"""
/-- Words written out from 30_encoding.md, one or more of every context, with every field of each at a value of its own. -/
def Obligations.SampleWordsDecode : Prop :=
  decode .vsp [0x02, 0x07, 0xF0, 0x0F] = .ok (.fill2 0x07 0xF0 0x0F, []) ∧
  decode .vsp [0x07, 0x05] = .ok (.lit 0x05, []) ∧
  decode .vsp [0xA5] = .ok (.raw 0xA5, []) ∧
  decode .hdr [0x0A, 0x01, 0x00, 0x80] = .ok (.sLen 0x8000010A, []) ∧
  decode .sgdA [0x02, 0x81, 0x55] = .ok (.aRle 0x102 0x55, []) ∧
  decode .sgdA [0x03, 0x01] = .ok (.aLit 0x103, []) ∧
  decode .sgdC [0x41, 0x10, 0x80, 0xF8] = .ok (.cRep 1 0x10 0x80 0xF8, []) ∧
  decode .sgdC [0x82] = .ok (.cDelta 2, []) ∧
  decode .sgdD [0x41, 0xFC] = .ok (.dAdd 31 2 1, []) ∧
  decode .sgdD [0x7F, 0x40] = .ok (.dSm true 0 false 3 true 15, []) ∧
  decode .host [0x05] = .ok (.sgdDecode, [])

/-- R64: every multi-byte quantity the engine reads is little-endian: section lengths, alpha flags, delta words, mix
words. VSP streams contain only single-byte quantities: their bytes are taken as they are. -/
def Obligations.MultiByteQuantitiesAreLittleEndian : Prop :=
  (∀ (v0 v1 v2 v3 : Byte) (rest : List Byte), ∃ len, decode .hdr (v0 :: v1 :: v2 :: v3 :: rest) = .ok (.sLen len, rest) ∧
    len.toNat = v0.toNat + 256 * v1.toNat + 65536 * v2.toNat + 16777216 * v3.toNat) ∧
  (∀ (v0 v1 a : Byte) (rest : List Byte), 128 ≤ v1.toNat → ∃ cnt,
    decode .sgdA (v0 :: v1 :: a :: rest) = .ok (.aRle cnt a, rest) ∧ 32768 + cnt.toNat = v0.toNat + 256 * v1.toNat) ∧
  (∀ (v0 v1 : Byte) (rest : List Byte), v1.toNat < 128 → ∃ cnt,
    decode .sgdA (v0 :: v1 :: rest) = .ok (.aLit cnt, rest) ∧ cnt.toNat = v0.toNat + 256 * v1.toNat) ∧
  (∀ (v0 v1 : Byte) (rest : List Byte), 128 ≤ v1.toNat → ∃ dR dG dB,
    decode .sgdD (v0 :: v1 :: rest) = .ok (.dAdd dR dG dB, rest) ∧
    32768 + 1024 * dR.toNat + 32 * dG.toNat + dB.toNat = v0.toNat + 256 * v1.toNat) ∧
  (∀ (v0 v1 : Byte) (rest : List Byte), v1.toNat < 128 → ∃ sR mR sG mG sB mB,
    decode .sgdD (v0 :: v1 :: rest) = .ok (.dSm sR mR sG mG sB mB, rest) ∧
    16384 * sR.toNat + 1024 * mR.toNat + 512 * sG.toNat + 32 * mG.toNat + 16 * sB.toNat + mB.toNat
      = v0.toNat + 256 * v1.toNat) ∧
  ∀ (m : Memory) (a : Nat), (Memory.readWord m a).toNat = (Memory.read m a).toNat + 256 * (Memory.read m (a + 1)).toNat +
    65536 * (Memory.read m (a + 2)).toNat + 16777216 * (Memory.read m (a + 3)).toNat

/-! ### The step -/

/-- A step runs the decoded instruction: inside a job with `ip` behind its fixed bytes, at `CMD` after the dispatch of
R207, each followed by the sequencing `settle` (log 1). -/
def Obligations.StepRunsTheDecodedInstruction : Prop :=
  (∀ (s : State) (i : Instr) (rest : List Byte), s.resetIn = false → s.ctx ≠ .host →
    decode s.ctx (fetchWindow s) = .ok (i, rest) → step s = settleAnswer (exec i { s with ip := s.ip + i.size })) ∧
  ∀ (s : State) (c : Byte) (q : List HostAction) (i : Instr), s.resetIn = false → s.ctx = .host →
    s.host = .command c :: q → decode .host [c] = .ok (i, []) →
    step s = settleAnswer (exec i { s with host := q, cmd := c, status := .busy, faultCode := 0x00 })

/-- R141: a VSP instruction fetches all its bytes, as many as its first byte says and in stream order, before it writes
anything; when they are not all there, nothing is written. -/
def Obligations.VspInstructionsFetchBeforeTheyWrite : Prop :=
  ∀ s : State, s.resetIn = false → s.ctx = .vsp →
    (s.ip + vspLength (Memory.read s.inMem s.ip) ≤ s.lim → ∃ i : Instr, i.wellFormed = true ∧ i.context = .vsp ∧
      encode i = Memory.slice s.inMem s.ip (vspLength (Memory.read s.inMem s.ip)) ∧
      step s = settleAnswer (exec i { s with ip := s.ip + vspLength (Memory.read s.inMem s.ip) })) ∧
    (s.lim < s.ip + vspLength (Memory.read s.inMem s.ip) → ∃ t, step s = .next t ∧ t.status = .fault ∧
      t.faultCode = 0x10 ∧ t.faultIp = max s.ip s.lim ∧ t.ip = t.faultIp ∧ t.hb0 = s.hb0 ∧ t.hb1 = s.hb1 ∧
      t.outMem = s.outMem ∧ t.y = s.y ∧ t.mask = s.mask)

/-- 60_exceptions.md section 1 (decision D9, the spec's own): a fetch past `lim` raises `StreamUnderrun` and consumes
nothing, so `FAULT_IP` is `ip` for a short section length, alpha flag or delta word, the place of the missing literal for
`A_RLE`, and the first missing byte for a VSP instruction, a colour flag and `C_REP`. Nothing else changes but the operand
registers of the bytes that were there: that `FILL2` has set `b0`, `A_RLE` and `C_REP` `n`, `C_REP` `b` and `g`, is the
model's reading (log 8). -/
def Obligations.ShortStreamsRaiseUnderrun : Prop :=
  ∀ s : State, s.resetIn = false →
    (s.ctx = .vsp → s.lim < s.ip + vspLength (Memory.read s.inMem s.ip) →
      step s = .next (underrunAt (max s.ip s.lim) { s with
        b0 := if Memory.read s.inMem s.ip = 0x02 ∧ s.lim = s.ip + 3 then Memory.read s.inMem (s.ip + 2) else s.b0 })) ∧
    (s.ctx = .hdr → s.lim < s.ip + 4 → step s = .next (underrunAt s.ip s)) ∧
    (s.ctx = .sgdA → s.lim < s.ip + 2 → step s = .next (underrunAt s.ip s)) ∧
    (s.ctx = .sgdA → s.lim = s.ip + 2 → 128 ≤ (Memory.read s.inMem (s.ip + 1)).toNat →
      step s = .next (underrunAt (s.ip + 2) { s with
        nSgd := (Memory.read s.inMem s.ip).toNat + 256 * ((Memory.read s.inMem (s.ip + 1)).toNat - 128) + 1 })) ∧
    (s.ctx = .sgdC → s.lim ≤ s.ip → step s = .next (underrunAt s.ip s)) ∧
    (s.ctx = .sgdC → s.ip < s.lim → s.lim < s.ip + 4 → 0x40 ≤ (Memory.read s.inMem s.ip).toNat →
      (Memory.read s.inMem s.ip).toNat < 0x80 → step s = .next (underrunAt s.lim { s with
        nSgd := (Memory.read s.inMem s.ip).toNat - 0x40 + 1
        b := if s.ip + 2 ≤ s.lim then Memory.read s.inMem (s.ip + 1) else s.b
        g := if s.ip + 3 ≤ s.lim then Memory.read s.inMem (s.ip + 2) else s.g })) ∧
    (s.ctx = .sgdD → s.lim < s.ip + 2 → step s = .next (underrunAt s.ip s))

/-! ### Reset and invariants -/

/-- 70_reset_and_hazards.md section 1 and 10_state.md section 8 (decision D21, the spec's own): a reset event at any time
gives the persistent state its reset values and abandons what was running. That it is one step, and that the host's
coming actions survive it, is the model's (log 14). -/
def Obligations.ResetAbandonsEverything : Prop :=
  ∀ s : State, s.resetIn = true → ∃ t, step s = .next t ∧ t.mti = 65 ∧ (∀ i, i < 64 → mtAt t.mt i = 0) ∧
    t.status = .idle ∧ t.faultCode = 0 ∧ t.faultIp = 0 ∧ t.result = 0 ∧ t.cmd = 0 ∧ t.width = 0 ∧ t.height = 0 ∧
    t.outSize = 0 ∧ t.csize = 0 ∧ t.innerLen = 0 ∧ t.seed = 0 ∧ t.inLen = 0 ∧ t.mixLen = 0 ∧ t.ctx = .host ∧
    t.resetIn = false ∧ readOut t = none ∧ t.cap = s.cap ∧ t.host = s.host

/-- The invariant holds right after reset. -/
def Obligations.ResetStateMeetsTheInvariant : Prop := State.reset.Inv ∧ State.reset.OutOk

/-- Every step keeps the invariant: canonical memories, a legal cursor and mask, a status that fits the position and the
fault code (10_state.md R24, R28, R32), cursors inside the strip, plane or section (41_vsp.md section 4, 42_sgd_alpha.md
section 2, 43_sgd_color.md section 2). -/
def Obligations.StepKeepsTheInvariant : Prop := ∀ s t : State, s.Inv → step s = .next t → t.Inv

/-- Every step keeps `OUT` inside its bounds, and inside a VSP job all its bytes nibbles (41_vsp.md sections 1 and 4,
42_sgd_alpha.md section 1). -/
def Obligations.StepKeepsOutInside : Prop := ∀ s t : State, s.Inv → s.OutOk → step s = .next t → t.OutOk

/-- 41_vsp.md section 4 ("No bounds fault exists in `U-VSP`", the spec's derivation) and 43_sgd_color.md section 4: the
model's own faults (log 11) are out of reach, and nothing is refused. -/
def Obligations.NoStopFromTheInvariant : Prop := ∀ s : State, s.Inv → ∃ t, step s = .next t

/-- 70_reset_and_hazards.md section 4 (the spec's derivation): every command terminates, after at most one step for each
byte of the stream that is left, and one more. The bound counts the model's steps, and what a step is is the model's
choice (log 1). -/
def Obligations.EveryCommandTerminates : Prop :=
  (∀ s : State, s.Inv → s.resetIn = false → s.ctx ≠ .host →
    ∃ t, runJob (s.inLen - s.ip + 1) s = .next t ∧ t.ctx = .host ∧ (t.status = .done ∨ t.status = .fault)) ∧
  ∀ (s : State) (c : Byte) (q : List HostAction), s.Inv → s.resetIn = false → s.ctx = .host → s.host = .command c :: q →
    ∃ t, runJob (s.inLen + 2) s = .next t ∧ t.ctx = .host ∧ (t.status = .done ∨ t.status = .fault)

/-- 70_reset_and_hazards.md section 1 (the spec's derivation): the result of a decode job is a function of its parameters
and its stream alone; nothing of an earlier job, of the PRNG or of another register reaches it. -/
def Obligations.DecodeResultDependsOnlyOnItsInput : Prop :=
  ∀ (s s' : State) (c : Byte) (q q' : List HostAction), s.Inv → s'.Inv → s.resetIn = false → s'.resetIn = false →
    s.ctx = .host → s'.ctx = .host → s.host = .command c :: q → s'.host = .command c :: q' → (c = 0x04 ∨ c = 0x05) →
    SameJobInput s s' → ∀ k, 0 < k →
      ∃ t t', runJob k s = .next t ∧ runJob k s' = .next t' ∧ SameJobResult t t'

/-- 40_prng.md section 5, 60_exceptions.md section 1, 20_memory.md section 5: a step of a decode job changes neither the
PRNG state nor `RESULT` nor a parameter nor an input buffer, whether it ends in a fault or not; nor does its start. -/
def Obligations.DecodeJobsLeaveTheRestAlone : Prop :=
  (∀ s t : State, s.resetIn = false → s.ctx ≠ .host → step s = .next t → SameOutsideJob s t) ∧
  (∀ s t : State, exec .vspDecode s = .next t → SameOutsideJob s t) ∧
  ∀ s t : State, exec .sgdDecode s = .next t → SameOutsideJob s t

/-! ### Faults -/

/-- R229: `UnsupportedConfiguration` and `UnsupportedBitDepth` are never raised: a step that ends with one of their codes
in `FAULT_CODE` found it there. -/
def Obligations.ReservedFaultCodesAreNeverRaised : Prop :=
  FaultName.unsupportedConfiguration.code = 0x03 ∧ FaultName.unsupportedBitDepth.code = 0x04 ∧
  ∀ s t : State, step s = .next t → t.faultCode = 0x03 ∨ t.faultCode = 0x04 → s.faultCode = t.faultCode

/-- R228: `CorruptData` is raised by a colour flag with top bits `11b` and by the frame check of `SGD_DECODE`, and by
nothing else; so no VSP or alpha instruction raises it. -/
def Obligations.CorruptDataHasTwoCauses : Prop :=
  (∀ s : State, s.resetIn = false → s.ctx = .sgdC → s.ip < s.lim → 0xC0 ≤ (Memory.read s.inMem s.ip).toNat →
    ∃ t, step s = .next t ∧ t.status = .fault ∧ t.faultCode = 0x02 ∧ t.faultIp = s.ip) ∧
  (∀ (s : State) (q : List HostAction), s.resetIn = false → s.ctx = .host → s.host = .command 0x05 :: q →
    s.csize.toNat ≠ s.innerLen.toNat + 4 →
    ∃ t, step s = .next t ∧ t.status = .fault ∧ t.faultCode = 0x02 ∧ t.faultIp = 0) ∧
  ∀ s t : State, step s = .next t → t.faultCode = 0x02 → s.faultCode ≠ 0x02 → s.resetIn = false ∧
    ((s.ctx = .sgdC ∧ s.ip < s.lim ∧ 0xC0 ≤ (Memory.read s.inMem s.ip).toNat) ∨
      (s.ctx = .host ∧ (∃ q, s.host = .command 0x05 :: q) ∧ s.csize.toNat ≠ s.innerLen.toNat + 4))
"""
**Instructions for the task**
Starting with the line that holds "decode .sgdA (v0 :: v1 :: rest)" and ending with the line that holds "anything; when they", retype every line in the data above exactly, and nothing else.

**Answer box**
    decode .sgdA (v0 :: v1 :: rest) = .ok (.aLit cnt, rest) ∧ cnt.toNat = v0.toNat + 256 * v1.toNat) ∧
  (∀ (v0 v1 : Byte) (rest : List Byte), 128 ≤ v1.toNat → ∃ dR dG dB,
    decode .sgdD (v0 :: v1 :: rest) = .ok (.dAdd dR dG dB, rest) ∧
    32768 + 1024 * dR.toNat + 32 * dG.toNat + dB.toNat = v0.toNat + 256 * v1.toNat) ∧
  (∀ (v0 v1 : Byte) (rest : List Byte), v1.toNat < 128 → ∃ sR mR sG mG sB mB,
    decode .sgdD (v0 :: v1 :: rest) = .ok (.dSm sR mR sG mG sB mB, rest) ∧
    16384 * sR.toNat + 1024 * mR.toNat + 512 * sG.toNat + 32 * mG.toNat + 16 * sB.toNat + mB.toNat
      = v0.toNat + 256 * v1.toNat) ∧
  ∀ (m : Memory) (a : Nat), (Memory.readWord m a).toNat = (Memory.read m a).toNat + 256 * (Memory.read m (a + 1)).toNat +
    65536 * (Memory.read m (a + 2)).toNat + 16777216 * (Memory.read m (a + 3)).toNat

/-! ### The step -/

/-- A step runs the decoded instruction: inside a job with `ip` behind its fixed bytes, at `CMD` after the dispatch of
R207, each followed by the sequencing `settle` (log 1). -/
def Obligations.StepRunsTheDecodedInstruction : Prop :=
  (∀ (s : State) (i : Instr) (rest : List Byte), s.resetIn = false → s.ctx ≠ .host →
    decode s.ctx (fetchWindow s) = .ok (i, rest) → step s = settleAnswer (exec i { s with ip := s.ip + i.size })) ∧
  ∀ (s : State) (c : Byte) (q : List HostAction) (i : Instr), s.resetIn = false → s.ctx = .host →
    s.host = .command c :: q → decode .host [c] = .ok (i, []) →
    step s = settleAnswer (exec i { s with host := q, cmd := c, status := .busy, faultCode := 0x00 })

/-- R141: a VSP instruction fetches all its bytes, as many as its first byte says and in stream order, before it writes
anything; when they are not all there, nothing is written. -/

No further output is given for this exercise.